Effect of Mo addition mode on the microstructure and mechanical properties of TiC–high Mn steel cermets

In TiC- and Ti(C,N)-based cermets, the wettability of the ceramic phase with the metallic binder is commonly increased through supplementation with Mo in the form of pure Mo powder or Mo2C. Herein, TiC–high Mn steel cermets were fabricated by conventional powder metallurgy techniques using Fe–Mo pre-alloyed powders as binders to guarantee uniform Mo distribution, and the cermet preparation process was optimized and investigated in detail. The microstructures of the thus obtained cermets were observed by scanning electron microscopy and compared to those of a Mo-free cermet and a cermet prepared using pure Mo powder.
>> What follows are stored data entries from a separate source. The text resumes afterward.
/-- Check 3. -/
def State.graphCheck3 (s : State) (g : Graph) : Bool :=
  g.nodes.all (fun n => n.engines != 0 && n.ranks.all fun i => !s.engFenced i) &&
  !anyPair (fun (a c : GNode) => a.engines.land c.engines != 0) g.nodes

/-- The endpoint words that name a port of a node, with the flue and the side. -/
def Graph.portEnds (g : Graph) : List (Nat × Nat × Bool) :=
  (List.range g.nodes.length).flatMap fun k => (List.range 4).flatMap fun p =>
    let n := g.nodes.getD k {}
    let i := n.si.getD p {}
    let o := n.so.getD p {}
    (if i.used then [(4 * k + p, i.flue, true)] else []) ++ (if o.used then [(4 * k + p, o.flue, false)] else [])

/-- An index of an endpoint kind exists (R215). -/
def epValid (w : Nat) : Bool :=
  match epKind w with
  | 0 => true
  | 1 => decide (epIndex w < 96)
  | 2 => decide (epIndex w < 256)
  | 3 => true
  | 4 => decide (epIndex w < 64)
  | _ => decide (epIndex w < 16)

/-- Check 4. -/
def graphCheck4 (g : Graph) : Bool :=
  let nodeEnd (w : Nat) : Nat := 2 * 4096 + w
  let prods := g.flues.map (·.prod)
  let cons := g.flues.flatMap fun f => (f.cons.filter fun w => epKind w != 0).eraseDups
  g.flues.all (fun f => decide (1 ≤ epKind f.prod ∧ epKind f.prod ≤ 3) && epValid f.prod &&
    f.cons.any (fun w => epKind w != 0) &&
    f.cons.all fun w => (epKind w == 0 || decide (2 ≤ epKind w ∧ epKind w ≤ 5)) && epValid w) &&
  g.portEnds.all (fun e =>
    let f := g.flues.getD e.2.1 {}
    if e.2.2 then f.cons.contains (nodeEnd e.1) else f.prod == nodeEnd e.1) &&
  (prods.filter fun w => epKind w == 2).all (fun w => g.portEnds.any fun e => !e.2.2 && nodeEnd e.1 == w) &&
  (cons.filter fun w => epKind w == 2).all (fun w => g.portEnds.any fun e => e.2.2 && nodeEnd e.1 == w) &&
  !anyPair (fun a c => a == c) (prods.filter fun w => epKind w == 2) &&
  !anyPair (fun a c => a == c) (cons.filter fun w => epKind w == 2)

/-- Check 5. -/
def graphCheck5 (g : Graph) : Bool :=
  let sram := g.flues.filter fun f => decide (f.loc < 16)
  sram.all (fun f => decide (f.base + f.size ≤ 0x100000) &&
    (!g.smpc.testBit f.loc || !rangesMeet f.base f.size 0xF0000 0x10000)) &&
  !anyPair GFlue.meets sram

/-- Check 6. -/
def graphCheck6 (b : List Nat) (g : Graph) : Bool :=
  g.nodes.all fun n =>
    if n.kind = 0 then
      decide (n.codeAt + n.codeLen ≤ g.addr + leAt b 32 4 + leAt b 36 4 ∧ n.entry % 4 = 0 ∧ n.entry < n.codeLen)
    else decide (1 ≤ n.lib ∧ n.lib ≤ 7)

/-- Check 8. -/
def State.graphCheck8 (s : State) (g : Graph) : Bool :=
  let fl := g.flues.filter fun f => decide (16 ≤ f.loc)
  fl.all (fun f => decide (f.base + f.size ≤ s.memTop)) &&
  g.grants.all (fun x => decide (x.base + x.len ≤ s.memTop) && !fl.any fun f => rangesMeet x.base x.len f.base f.size)

/-- The first check of R212 that a descriptor at an address fails. -/
def State.graphChecks (s : State) (addr : Nat) (b : List Nat) : Option Nat :=
  let total := leAt b 4 4
  let g := graphEntry addr b
  if leAt b 0 2 ≠ 1 then some 1
  else if total < 64 ∨ s.memTop < addr + total then some 2
  else if crc32c (b.take 60 ++ List.replicate 4 0 ++ b.drop 64) ≠ leAt b 60 4 then some 1
  else if graphCheck2 b g = false then some 2
  else if s.graphCheck3 g = false then some 3
  else if graphCheck4 g = false then some 4
  else if graphCheck5 g = false then some 5
  else if graphCheck6 b g = false then some 6
  else if g.flues.any (fun f => decide (f.slots < f.hiwm ∨ f.hiwm ≤ f.lowm)) then some 7
  else if s.graphCheck8 g = false then some 8
  else if g.flues.any (fun f => ((s.graph.active.getD {}).flues).any f.meets) then some 9
  else none

/-- GRAPH_LOAD (R212). -/
def cmdGraphLoad : CmdBody := fun c s =>
  let a := c.arg64 0
  if a % 64 ≠ 0 ∨ s.memTop < a + 64 then (s, some (.err 0x0202 0))
  else
    let h := s.memBytes .gddr a 64
    let n := if leAt h 0 2 = 1 ∧ 64 ≤ leAt h 4 4 ∧ a + leAt h 4 4 ≤ s.memTop then leAt h 4 4 else 64
    let r := s.memRead .gddr a n
    match r.2.2.graphChecks a r.1 with
    | some k => (r.2.2, some (.err 0x0601 k))
    | none =>
      let g := graphEntry a r.1
      (r.2.2.setGraph { r.2.2.graph with staged := some g }, some (.staged_ [g.id]))

/-- FLUE_STATUS (R218): an index that names no flue of the active graph is out of range. -/
def cmdFlueStatus : CmdBody := fun c s =>
  let i := c.arg 0
  if (s.graph.active.getD {}).flues.length ≤ i then (s, some (.err 0x0201 0))
  else
    let f := s.flue s.graph.gen i
    (s.setFlue s.graph.gen i { f with sticky := false },
     some (.ok [f.items.length, b2n f.high + 2 * b2n f.sticky + 256 * f.cross, f.shown % 2 ^ 32]))
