/-- Row GPIO_IN (R124). -/
def execGpioIn (n : Fin 24) (levels : BitVec 4) (t : Nat) (s : State) : Host.Outcome State Fault Refusal :=
  .next (if s.heard n then (s.at t).wr (LNK.GPIO_IN n) levels.toNat else s)

/-- The 8 stated bytes of a TELEMETRY packet (R111, R127). -/
def State.telemetry (s : State) (n : Nat) (b : List Nat) : State :=
  let rel := b.getD 6 0
  let s1 := (((((s.wr (LNK.SER0_TEMP n) (b.getD 0 0)).wr (LNK.SER0_SUPPLY n) (leAt b 1 2)).wr (LNK.SER1_BC_ERR n) (leAt b 3 2)).wr
    (LNK.SER0_TRIG_BAD n) (b.getD 5 0)).wr (LNK.SER1_BC_RELOCK n) rel).wr (LNK.SER1_FWD_OVF n) (b.getD 7 0)
  let l := s1.link n
  let s2 := s1.setLink n { l with relock := some rel }
  if l.relock.elim false (fun r => r != rel) then (s2.wr (LNK.STAT_LLAT_VALID n) 0).burstStart n else s2

/-- Row TELEMETRY: TEMP, SUPPLY, BC_ERR, TRIG_BAD, BC_RELOCK and FWD_OVF (R111). -/
def execTelemetry (n : Fin 24) (temp : Byte) (supply bcErr : BitVec 16) (trigBad relock fwdOvf : Byte) (t : Nat) (s : State) :
    Host.Outcome State Fault Refusal :=
  .next (if s.heard n then
    (s.at t).telemetry n ([temp.toNat] ++ leBytes 2 supply.toNat ++ leBytes 2 bcErr.toNat ++ [trigBad.toNat, relock.toNat, fwdOvf.toNat])
  else s)

/-! ### Test loops (R134 to R136) -/

/-- The checker has compared bits (R136). -/
def State.loopBits (s : State) (n bits errs : Nat) : State :=
  let e := min errs bits
  let b := s.rd (LNK.LOOP_BITS_LO_BITS n) + 2 ^ 32 * s.rd (LNK.LOOP_BITS_HI_BITS n) + bits
  let s1 := ((s.wr (LNK.LOOP_BITS_LO_BITS n) b).wr (LNK.LOOP_BITS_HI_BITS n) (b / 2 ^ 32)).addSat (LNK.LOOP_ERR_ERR n) e
  if s.rd (LNK.LOOP_ERR_ERR n) = 0 ∧ 0 < e then s1.raise 0x0812 n [] else s1

/-- One bit at a checker whose pattern obeys x^a + x^b + 1 (R134, R136): the first `a` bits load its generator, and as many that agree with it
have found the pattern; then it runs free. The result: the stages, the bits found so far, bits compared and bits that differ. -/
def loopBit (a b : Nat) (c : Nat × Nat × Nat × Nat) (x : Bool) : Nat × Nat × Nat × Nat :=
  let (st, run, bits, errs) := c
  let want := st.testBit (a - 1) != st.testBit (b - 1)
  let shift (v : Bool) : Nat := (2 * st + b2n v) % 2 ^ a
  if run < a then (shift x, run + 1, bits, errs)
  else if run < 2 * a then (if st ≠ 0 ∧ x = want then (shift x, run + 1, bits, errs) else (shift x, 1, bits, errs))
  else (shift want, run, bits + 1, if x = want then errs else errs + 1)

/-- One 16-bit value at a checker of the counting pattern (R134, R136): the first two values that follow each other have found it. -/
def loopCount (c : Nat × Nat × Nat × Nat) (x : Nat) : Nat × Nat × Nat × Nat :=
  let (st, run, bits, errs) := c
  let want := (st + 1) % 65536
  if run = 0 then (x, 1, bits, errs)
  else if run = 1 then (x, if x = want then 2 else 1, bits, errs)
  else (want, run, bits + 16, errs + bitDiff 16 x want)

/-- The checker of a running loop takes what it has received: `f` runs it from its present state, and `full` is the count with which it has
found its pattern (R136). What the spec leaves open of the patterns: log 31. -/
def State.loopCheck (s : State) (n full : Nat) (f : Nat × Nat × Nat × Nat → Nat × Nat × Nat × Nat) : State :=
  let l := s.link n
  let r := f (l.chkSt, l.chkRun, 0, 0)
  let s1 := s.setLink n { l with chkSt := r.1, chkRun := r.2.1 }
  if r.2.1 < full then s1 else (s1.wr (LNK.LOOP_STAT_LOCK n) 1).loopBits n r.2.2.1 r.2.2.2

/-- Bits of the pattern that PAT selects: PRBS7 or PRBS31 (R134). -/
def State.loopPrbs (s : State) (n : Nat) (prbs31 : Bool) (bs : List Bool) : State :=
  if prbs31 then s.loopCheck n 62 fun c => bs.foldl (loopBit 31 28) c else s.loopCheck n 14 fun c => bs.foldl (loopBit 7 6) c

/-- The bits of a byte, least significant first. -/
def byteBits (b : Nat) : List Bool := (List.range 8).map b.testBit

/-- Of the characters that a far-end loop returns, the data characters sent in place of K28.5: those of symbols and frames are left out
(R116, R134). The result: characters of a symbol still to come, whether a frame is in progress, the data. -/
def loopData : List (Nat × Nat) → Nat × Bool → Nat × Bool × List Nat
  | [], st => (st.1, st.2, [])
  | (d, k) :: xs, (skip, fr) =>
    if k % 2 = 1 then
      match d with
      | 0x3C => loopData xs (3, fr)
      | 0x1C => loopData xs (1, fr)
      | 0xF7 => loopData xs (1, fr)
      | 0x5C => loopData xs (0, true)
      | 0xFB => loopData xs (0, true)
      | 0xFD => loopData xs (0, false)
      | _ => loopData xs (skip, fr)
    else if skip ≠ 0 then loopData xs (skip - 1, fr)
    else if fr then loopData xs (0, true)
    else
      let r := loopData xs (0, false)
      (r.1, r.2.1, d :: r.2.2)

/-- Pairs of bytes, data then flags (R111). -/
def bytePairs : List Nat → List (Nat × Nat)
  | a :: b :: xs => (a, b) :: bytePairs xs
  | _ => []

/-- The content of a LOOP packet of a far-end loop is compared (R111, R134, R136). -/
def State.loopPacket (s : State) (n : Nat) (bs : List Nat) : State :=
  let l := s.link n
  if l.loop = 3 then
    let r := loopData (bytePairs bs) (l.loopSkip, l.loopFrame)
    (s.setLink n { l with loopSkip := r.1, loopFrame := r.2.1 }).loopPrbs n false (r.2.2.flatMap byteBits)
  else s

/-- The payload of a LOOP packet: pairs of a data byte and its flags (R111). -/
def loopPayload (pairs : Nat) (data flags : List Byte) : List Nat :=
  (List.range pairs).flatMap fun i => [(data.getD i 0).toNat, (flags.getD i 0).toNat]

/-- Row LOOP_PACKET: a LOOP packet with these byte pairs is compared (R111, R134, R136). -/
def execLoopPacket (n : Fin 24) (pairs : Nat) (data flags : List Byte) (t : Nat) (s : State) : Host.Outcome State Fault Refusal :=
  .next (if (s.link n).loop = 3 ∧ s.heard n then (s.at t).loopPacket n (loopPayload pairs data flags) else s)

/-- A commit sets or clears MODE of a loop (R135); `routed` says that the active configuration routes the link to a pipeline. -/
def State.loopCommit (s : State) (n : Nat) (routed : Bool) : State :=
  let m := s.cfg (LNK.LOOP_CFG_MODE n)
  let old := (s.link n).loop
  let s0 := s.wr (LNK.LOOP_STAT_REFUSED n) 0
  let s1 := if old = 1 ∨ old = 2 then (s0.setLink n { s0.link n with loop := 0 }).linkRecover n
    else if old = 3 then (s0.setLink n { s0.link n with loop := 0 }).flrControl n 4 [0] (.setLoop 0) else s0
  if m = 0 then s1
  else if s.on (LNK.CFG_EN n) = false ∨ s.rd (LNK.STAT_PWR_ACT n) ≠ 0 ∨ routed then s1.wr (LNK.LOOP_STAT_REFUSED n) 1
  else
    let s2 := (((s1.wr (LNK.LOOP_STAT_LOCK n) 0).wr (LNK.LOOP_BITS_LO_BITS n) 0).wr (LNK.LOOP_BITS_HI_BITS n) 0).wr (LNK.LOOP_ERR_ERR n) 0
    if m = 3 then (s2.setLink n { s2.link n with chkSt := 0, chkRun := 0, loopSkip := 0, loopFrame := false }).flrControl n 4 [1] (.setLoop 3)
    else 
      let s3 := s2.linkAbort n
      s3.setLink n { s3.link n with loop := m, recover := false, chkSt := 0, chkRun := 0 }

/-! ### Camera power (R137 to R139) -/

/-- LIM in force in 10 mA (R137, R140). -/
def State.pocLim (s : State) (n : Nat) : Nat := max 10 (min 60 (s.cfg (LNK.POC_CFG_LIM n)))

/-- State of a camera power switch. -/
def State.poc (s : State) (n : Nat) : Nat := s.rd (LNK.POC_STAT_STATE n)

/-- LNK_POC_TOTAL: the measured currents of the switches that conduct (R139). -/
def State.pocSum (s : State) : State :=
  s.wr LNKG.POC_TOTAL_TOTAL ((List.range 24).foldl (fun a k => if s.poc k = 1 ∨ s.poc k = 2 then a + s.rd (LNK.POC_MEAS_IOUT k) else a) 0)

/-- The measured output of a switch, and the sum over the switches (R139). -/
def State.pocMeas (s : State) (n vout iout : Nat) : State :=
  ((s.wr (LNK.POC_MEAS_VOUT n) vout).wr (LNK.POC_MEAS_IOUT n) iout).pocSum

/-- A switch takes a state in which it does not wait for its place in the stagger. -/
def State.pocSet (s : State) (n st : Nat) : State :=
  ((s.setLink n { s.link n with pocWait := none }).wr (LNK.POC_STAT_STATE n) st).pocSum

/-- A switch enters START, with no current yet; its place in the stagger is `k` (R137, R139). -/
def State.pocStart (s : State) (n k : Nat) : State :=
  (((s.setLink n { s.link n with pocAt := s.now + 100000 * k, pocWait := if k = 0 then none else some (s.now + 100000 * k) }).wr
    (LNK.POC_MEAS_IOUT n) 0).wr (LNK.POC_STAT_STATE n) 1).pocSum

/-- A switch trips (R137, R138). -/
def State.pocTrip (s : State) (n : Nat) (short : Bool) : State :=
  let s1 := s.pocSet n 3
  if short then (s1.set1 (LNK.POC_STAT_SHORT n)).raise 0x080C n [] else (s1.set1 (LNK.POC_STAT_OVERCUR n)).raise 0x080D n []

/-- A switch that is over budget at a commit (R139). -/
def State.pocBlock (s : State) (n : Nat) : State :=
  if s.poc n = 4 then s else ((s.pocSet n 4).set1 (LNK.POC_STAT_BLOCK_STKY n)).raise 0x0810 n []

/-- A switch that VCAM holds off (R463). -/
def State.pocHeld (s : State) (n : Nat) : State := (s.pocSet n 4).set1 (LNK.POC_STAT_BLOCK_STKY n)

/-- SHORT or OVERCUR is set (R137). -/
def State.pocFaulty (s : State) (n : Nat) : Bool := s.is (LNK.POC_STAT_SHORT n) || s.is (LNK.POC_STAT_OVERCUR n)

/-- The switches at a commit: disabled ones turn off, enabled ones are admitted in link order, START, ON and TRIPPED ones among them (R137,
R139). A TRIPPED switch that is disabled counts before them, since it cannot be BLOCKED; where even these exceed the budget it turns off
(DESIGN CHOICE, log 74). The triple holds the sum of LIM admitted and the number that entered START. -/
def State.pocCommit (s : State) : State :=
  let offTrip (s : State) (n : Nat) : Bool := s.poc n == 3 && !s.on (LNK.POC_CFG_EN n)
  let r0 := (List.range 24).foldl (fun (x : State × Nat) n =>
    if offTrip x.1 n then (if 1400 < x.2 + s.pocLim n then (x.1.pocSet n 0, x.2) else (x.1, x.2 + s.pocLim n)) else x) (s, 0)
  ((List.range 24).foldl (fun (x : State × Nat × Nat) n =>
    let s := x.1
    let st := s.poc n
    if offTrip s n then x
    else if s.on (LNK.POC_CFG_EN n) = false then (s.pocSet n 0, x.2.1, x.2.2)
    else if 1400 < x.2.1 + s.pocLim n then (s.pocBlock n, x.2.1, x.2.2)
    else if st = 1 ∨ st = 2 ∨ st = 3 then (s, x.2.1 + s.pocLim n, x.2.2)
    else if s.pocFaulty n then (s.pocSet n 3, x.2.1 + s.pocLim n, x.2.2)
    else if s.is SYS.PWR_STAT_VCAM_FAULT then (s.pocHeld n, x.2.1 + s.pocLim n, x.2.2)
    else (s.pocStart n x.2.2, x.2.1 + s.pocLim n, x.2.2 + 1)) (r0.1, r0.2, 0)).1

/-- TRIPPED ends once SHORT and OVERCUR are both clear: START if EN is 1, otherwise OFF (R137). -/
def State.pocCleared (s : State) (n : Nat) : State :=
  if s.poc n = 3 ∧ s.pocFaulty n = false then
    (if s.on (LNK.POC_CFG_EN n) = false then s.pocSet n 0
      else if s.is SYS.PWR_STAT_VCAM_FAULT then s.pocHeld n else s.pocStart n 0)
  else s

/-- Row POC_VOUT_REACHED: VOUT at 90% of VCAM; past 20 ms of START the switch has tripped instead (R137). VCAM is as SYS_VSUP shows it. -/
def execPocVoutReached (n : Fin 24) (vout iout : BitVec 16) (t : Nat) (s : State) : Host.Outcome State Fault Refusal :=
  let s1 := (s.at t).pocMeas n vout.toNat iout.toNat
  .next (if s.poc n = 1 ∧ (s.link n).pocWait = none then
    if (s.link n).pocAt + 20000000 < t then s1.pocTrip n false
    else if 9 * s.rd SYS.VSUP_VCAM ≤ 10 * vout.toNat then
      ((s1.setLink n { s1.link n with pocOnAt := t }).wr (LNK.POC_STAT_STATE n) 2).pocSum
    else s1
  else s)

/-- Row POC_START_TIMEOUT: START has lasted 20 ms (R137). -/
def execPocStartTimeout (n : Fin 24) (t : Nat) (s : State) : Host.Outcome State Fault Refusal :=
  .next (if s.poc n = 1 ∧ (s.link n).pocWait = none ∧ (s.link n).pocAt + 20000000 ≤ t then (s.at t).pocTrip n false else s)

/-- How long a condition has held in ON, where it has held for `held` ns (R138). -/
def State.pocHeldFor (s : State) (n held t : Nat) : Nat := min held (t - (s.link n).pocOnAt)

/-- The measurement is that of a short (R138): in ON, VOUT below 50% of VCAM for 2 µs or more than 1.2 A; in START, more than 1.2 A, or VOUT
below 1.0 V when 2 ms have passed. -/
def State.pocIsShort (s : State) (n vout iout held t : Nat) : Bool :=
  (s.poc n == 2 && (decide (1200 < iout) || (decide (2 * vout < s.rd SYS.VSUP_VCAM) && decide (2000 ≤ s.pocHeldFor n held t)))) ||
  (s.poc n == 1 && (s.link n).pocWait.isNone && (decide (1200 < iout) || (decide (vout < 1000) && decide ((s.link n).pocAt + 2000000 ≤ t))))

/-- Row POC_SHORT: the output measures `vout` mV and `iout` (R138). -/
def execPocShort (n : Fin 24) (vout : BitVec 16) (iout : PocAmps) (t : Nat) (s : State) : Host.Outcome State Fault Refusal :=
  let s1 := (s.at t).pocMeas n vout.toNat iout.mA.toNat
  .next (if s.poc n = 1 ∨ s.poc n = 2 then (if s.pocIsShort n vout.toNat iout.mA.toNat iout.held t then s1.pocTrip n true else s1) else s)

/-- Row POC_OVERCURRENT: current at LIM for 1 ms in ON (R138). -/
def execPocOvercurrent (n : Fin 24) (vout : BitVec 16) (iout : PocAmps) (t : Nat) (s : State) : Host.Outcome State Fault Refusal :=
  let s1 := (s.at t).pocMeas n vout.toNat iout.mA.toNat
  .next (if s.poc n = 2 then
    (if 10 * s.pocLim n ≤ iout.mA.toNat ∧ 1000000 ≤ s.pocHeldFor n iout.held t then s1.pocTrip n false else s1) else s)

/-- An open load is detected (R138). -/
def State.pocOpen (s : State) (n : Nat) : State :=
  if s.poc n = 2 then
    let s1 := (s.wr (LNK.POC_STAT_OPEN n) 1).set1 (LNK.POC_STAT_OPEN_STKY n)
    if s.is (LNK.POC_STAT_OPEN n) then s1 else s1.raise 0x080E n []
  else s

/-- Row POC_OPEN: below 8 mA for 10 ms (R138). -/
def execPocOpen (n : Fin 24) (vout : BitVec 16) (iout : PocAmps) (t : Nat) (s : State) : Host.Outcome State Fault Refusal :=
  let s1 := (s.at t).pocMeas n vout.toNat iout.mA.toNat
  .next (if s.poc n = 2 then (if iout.mA.toNat < 8 ∧ 10000000 ≤ s.pocHeldFor n iout.held t then s1.pocOpen n else s1) else s)

/-- Row POC_OPEN_CLEAR: at least 12 mA for 10 ms (R138). -/
def execPocOpenClear (n : Fin 24) (vout : BitVec 16) (iout : PocAmps) (t : Nat) (s : State) : Host.Outcome State Fault Refusal :=
  let s1 := (s.at t).pocMeas n vout.toNat iout.mA.toNat
  .next (if s.poc n = 2 then
    (if 12 ≤ iout.mA.toNat ∧ 10000000 ≤ s.pocHeldFor n iout.held t then s1.wr (LNK.POC_STAT_OPEN n) 0 else s1) else s)

/-- Row POC_BACKFEED: the centre conductor rises above VCAM + 0.3 V, or falls below it (R138). -/
def execPocBackfeed (n : Fin 24) (live : Bool) (t : Nat) (s : State) : Host.Outcome State Fault Refusal :=
  let s1 := (s.at t).wrB (LNK.POC_STAT_BACKFEED n) live
  .next (if live ∧ s.is (LNK.POC_STAT_BACKFEED n) = false then s1.raise 0x080F n [] else s1)

/-- Row POC_STAGGER_START: the place of a switch in the stagger has come (R139). -/
def execPocStaggerStart (n : Fin 24) (t : Nat) (s : State) : Host.Outcome State Fault Refusal :=
  .next (match (s.link n).pocWait with
    | some w => if w ≤ t ∧ s.poc n = 1 then (s.at t).setLink n { s.link n with pocWait := none } else s
    | none => s)

/-- Row POC_FAULT_CLEAR: host software clears SHORT and OVERCUR (R137). -/
def execPocFaultClear (n : Fin 24) (t : Nat) (s : State) : Host.Outcome State Fault Refusal :=
  .next ((((s.at t).clear1 (LNK.POC_STAT_SHORT n) 1).clear1 (LNK.POC_STAT_OVERCUR n) 1).pocCleared n)

/-! ### Counters, injections, commands (R140, R382) -/

/-- Row LNK_CLR_CNT (R140). -/
def execLnkClrCnt (n : Fin 24) (s : State) : Host.Outcome State Fault Refusal :=
  .next ((((((((s.wr (LNK.CNT0_SYNC_MISS n) 0).wr (LNK.CNT0_CELL_LOST n) 0).wr (LNK.CNT1_PAY_CRC n) 0).wr (LNK.CNT1_HDR_CRC n) 0).wr
    (LNK.CNT2_BC_RETRY n) 0).wr (LNK.CNT2_BC_FAIL n) 0).wr (LNK.CNT3_UNKNOWN_TYPE n) 0).wr (LNK.CNT3_SYMBOL_SLIP n) 0)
The grain size of Fe–Mo powder cermets exceeded that of the Mo-free cermet but was much smaller and more homogeneous than that of the Mo powder cermet. For Fe–Mo powder cermets, angular and tetragonal TiC particles were observed at Mo contents of <1.2 wt%, while round shapes became dominant at higher Mo contents. The hardness of Fe–Mo powder cermets increased with increasing Mo content, as did transverse rupture strength, which was maximal (2264 MPa) at a Mo content of 2.4 wt%, while impact toughness was maximal (11.2 J/cm2) at a Mo content of 1.2 wt%. The above values exceeded those reported for similar conventional cermets, and the use of Fe–Mo pre-alloyed powder as a metallic binder was therefore concluded to be an attractive strategy of increasing the strength and toughness of TiC–high Mn steel cermets.